Revand membaca buku tersebut dan menemukan sesuatu yang membuatnya
terkejut.
“Semua yang kau ceritakan dan kau alami sekarang tertulis dibuku ini,”
kata Luminus sambil menunjuk isi dari buku tersebut.
Revand menatap ke arah Luminus mencoba membaca apa yang dipikirkan
oleh Luminus. Tentu saja itu hal yang tidak mungkin karena Ras elemental
bukanlah mahkluk organik.
Di istana kerajaan Asloeville baru saja terjadi rapat diskusi yang
panas.
“MUSTAHIL... !!!” teriak salah satu anggota rapat.
“Itu mungkin saja, setahuku para Grandmagnus Asloeville sering sekali
melakukan banyak percobaan terlarang. Dan mungkin saja ini salah satu akibat
dari percobaan itu,” kata pria paruh baya berambut emas.
“Tidak, semua percobaan kami diawasi langsung oleh para anggota
Aliansi jadi tidak mungkin kami melakukan percobaan terlarang,” kata seorang
pria tua berjubah biru.
“Kalau begitu, bagaimana dengan kabar gadis Prines yang hilang secara
misterius di laboratorium grandmagnus Asloeville di kerjaan Atir?” tanyanya
lagi.
“Kami tidak pernah mendengar kabar itu,” balas si pria tua berjubah
biru.
Jawaban itu membuat si pria paruh baya berambut emas menjadi geram dan
menggebrak mejanya.
“BERHENTI MENJAWAB SEPERTI ITU, DASAR TUA BANGKA...!!!” Teriaknya
marah besar.
“APA KAU BILANG?!!!” balas pria tua berjubah biru yang juga ikut
marah.
Keduanya memancarkan aura kemarahan dan kebencian yang semakin besar
sampai akhirnya.
“BRAAAAKKKKK...”
Semua langsung hening, aura kemarahan yang dipancarkan oleh kedua
orang tersebut langsung hilang.
Sang Raja Asloeville baru saja menggebrak mejanya.

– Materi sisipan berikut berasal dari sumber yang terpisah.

theorem issueCoalesced_keep {s0 s : State} {w : CoalWin} {outcome : Nat} (hk : Keep s0 s) :
    Keep s0 (issueCoalesced w outcome s) := by
  unfold issueCoalesced
  repeat' (
    first
      | with_reducible assumption | with_reducible exact Keep.refl _ | with_reducible apply issueAt_keep
      | with_reducible apply ite_keep | fail_if_no_progress with_reducible apply keep_upd
      | (intro x; refine Keep.cut (s0 := s0) (x := x) ?_ ?_; (on_goal 1 => dsimp -zeta only [x]); (on_goal 2 => (intro _; clear_value x)))
      | (intro x; clear_value x) | lift_lets -underBinder | (intro s0) | split)

theorem raiseOrigWith_keep {s0 s : State} {extra : List Byte} {ecode : Nat} {idKind : Nat} {port : Nat} {ident : List Byte} {n : Nat} (hk : Keep s0 s) :
    Keep s0 (raiseOrigWith extra ecode idKind port ident n s) := by
  unfold raiseOrigWith
  repeat' (
    first
      | with_reducible assumption | with_reducible exact Keep.refl _ | with_reducible apply ite_keep
      | fail_if_no_progress with_reducible apply keep_upd
      | (intro x; refine Keep.cut (s0 := s0) (x := x) ?_ ?_; (on_goal 1 => dsimp -zeta only [x]); (on_goal 2 => (intro _; clear_value x)))
      | (intro x; clear_value x) | lift_lets -underBinder | (intro s0) | split)

theorem raiseOrig_keep {s0 s : State} {ecode : Nat} {idKind : Nat} {port : Nat} {ident : List Byte} {n : Nat} (hk : Keep s0 s) :
    Keep s0 (raiseOrig ecode idKind port ident n s) := by
  unfold raiseOrig
  repeat' (
    first
      | with_reducible assumption | with_reducible exact Keep.refl _ | with_reducible apply raiseOrigWith_keep
      | (intro s0))

theorem dropWin_keep {s0 s : State} {ecode : Nat} {q : Nat} (hk : Keep s0 s) :
    Keep s0 (dropWin ecode q s) := by
  unfold dropWin
  repeat' (
    first
      | with_reducible assumption | with_reducible exact Keep.refl _
      | fail_if_no_progress with_reducible apply keep_upd
      | (intro x; refine Keep.cut (s0 := s0) (x := x) ?_ ?_; (on_goal 1 => dsimp -zeta only [x]); (on_goal 2 => (intro _; clear_value x)))
      | (intro x; clear_value x) | lift_lets -underBinder | (intro s0))

theorem putWin_keep {s0 s : State} {w : CoalWin} (hk : Keep s0 s) :
    Keep s0 (putWin w s) := by
  unfold putWin
  repeat' (
    first
      | with_reducible assumption | with_reducible exact Keep.refl _ | with_reducible apply ite_keep
      | fail_if_no_progress with_reducible apply keep_upd
      | (intro x; refine Keep.cut (s0 := s0) (x := x) ?_ ?_; (on_goal 1 => dsimp -zeta only [x]); (on_goal 2 => (intro _; clear_value x)))
      | (intro x; clear_value x) | lift_lets -underBinder | (intro s0) | split)

theorem coalesceEnd_keep {s0 s : State} {ecode : Nat} {q : Nat} (hk : Keep s0 s) :
    Keep s0 (coalesceEnd ecode q s) := by
  unfold coalesceEnd
  repeat' (
    first
      | with_reducible assumption | with_reducible exact Keep.refl _ | with_reducible apply foldl_keep
      | with_reducible apply issue_keep | with_reducible apply issueCoalesced_keep
      | with_reducible apply dropWin_keep | with_reducible apply putWin_keep | with_reducible apply ite_keep
      | fail_if_no_progress with_reducible apply keep_upd
      | (intro x; refine Keep.cut (s0 := s0) (x := x) ?_ ?_; (on_goal 1 => dsimp -zeta only [x]); (on_goal 2 => (intro _; clear_value x)))
      | (intro x; clear_value x) | lift_lets -underBinder | (intro s0) | split)

theorem coalesceRepeat_keep {s0 s : State} {ecode : Nat} {q : Nat} (hk : Keep s0 s) :
    Keep s0 (coalesceRepeat ecode q s) := by
  unfold coalesceRepeat
  repeat' (
    first
      | with_reducible assumption | with_reducible exact Keep.refl _ | with_reducible apply issueCoalesced_keep
      | with_reducible apply dropWin_keep | with_reducible apply putWin_keep | with_reducible apply ite_keep
      | fail_if_no_progress with_reducible apply keep_upd
      | (intro x; refine Keep.cut (s0 := s0) (x := x) ?_ ?_; (on_goal 1 => dsimp -zeta only [x]); (on_goal 2 => (intro _; clear_value x)))
      | (intro x; clear_value x) | lift_lets -underBinder | (intro s0) | split)

theorem originSecond_keep {s0 s : State} (hk : Keep s0 s) :
    Keep s0 (originSecond s) := by
  unfold originSecond
  repeat' (
    first
      | with_reducible assumption | with_reducible exact Keep.refl _ | with_reducible apply foldl_keep
      | with_reducible apply issueAt_keep | with_reducible apply ite_keep
      | fail_if_no_progress with_reducible apply keep_upd
      | (intro x; refine Keep.cut (s0 := s0) (x := x) ?_ ?_; (on_goal 1 => dsimp -zeta only [x]); (on_goal 2 => (intro _; clear_value x)))
      | (intro x; clear_value x) | lift_lets -underBinder | (intro s0) | split)

theorem flapEnd_keep {s0 s : State} (hk : Keep s0 s) :
    Keep s0 (flapEnd s) := by
  unfold flapEnd
  repeat' (
    first
      | with_reducible assumption | with_reducible exact Keep.refl _ | with_reducible apply foldl_keep
      | with_reducible apply keepLog_keep | with_reducible apply ite_keep
      | fail_if_no_progress with_reducible apply keep_upd
      | (intro x; refine Keep.cut (s0 := s0) (x := x) ?_ ?_; (on_goal 1 => dsimp -zeta only [x]); (on_goal 2 => (intro _; clear_value x)))
      | (intro x; clear_value x) | lift_lets -underBinder | (intro s0) | split)

end Sys2Proof.Machine
end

“Kita disini untuk berdiskusi mencari solusi dari masalah ini, bukan
berdebat dan adu otot,” katanya.
“Maafkan saya yang mulia,” kata pria paruh baya berambut emas.
“Maafkan kami juga,” kata pria tua berjubah biru.
“Baiklah, kalian berdua silahkan duduk kembali,” kata sang Raja lembut
namun auranya memancarkan kekuatan yang hebat.
Diskusipun kembali dilanjutkan dengan mendengarkan pendapat dari
anggota lainnya.
Sementara itu
“Bagaimana mungkin kau melupakannya?” kata Luminus kepada Revand.
“Aku tidak melupakannya, seharusnya dia berada disini,” kata Revand.
“Tapi mana buktinya? Domba itu tidak ada disini,” kata Luminus.
“Aku akan tanya orang-orang sekitar,” kata Revand.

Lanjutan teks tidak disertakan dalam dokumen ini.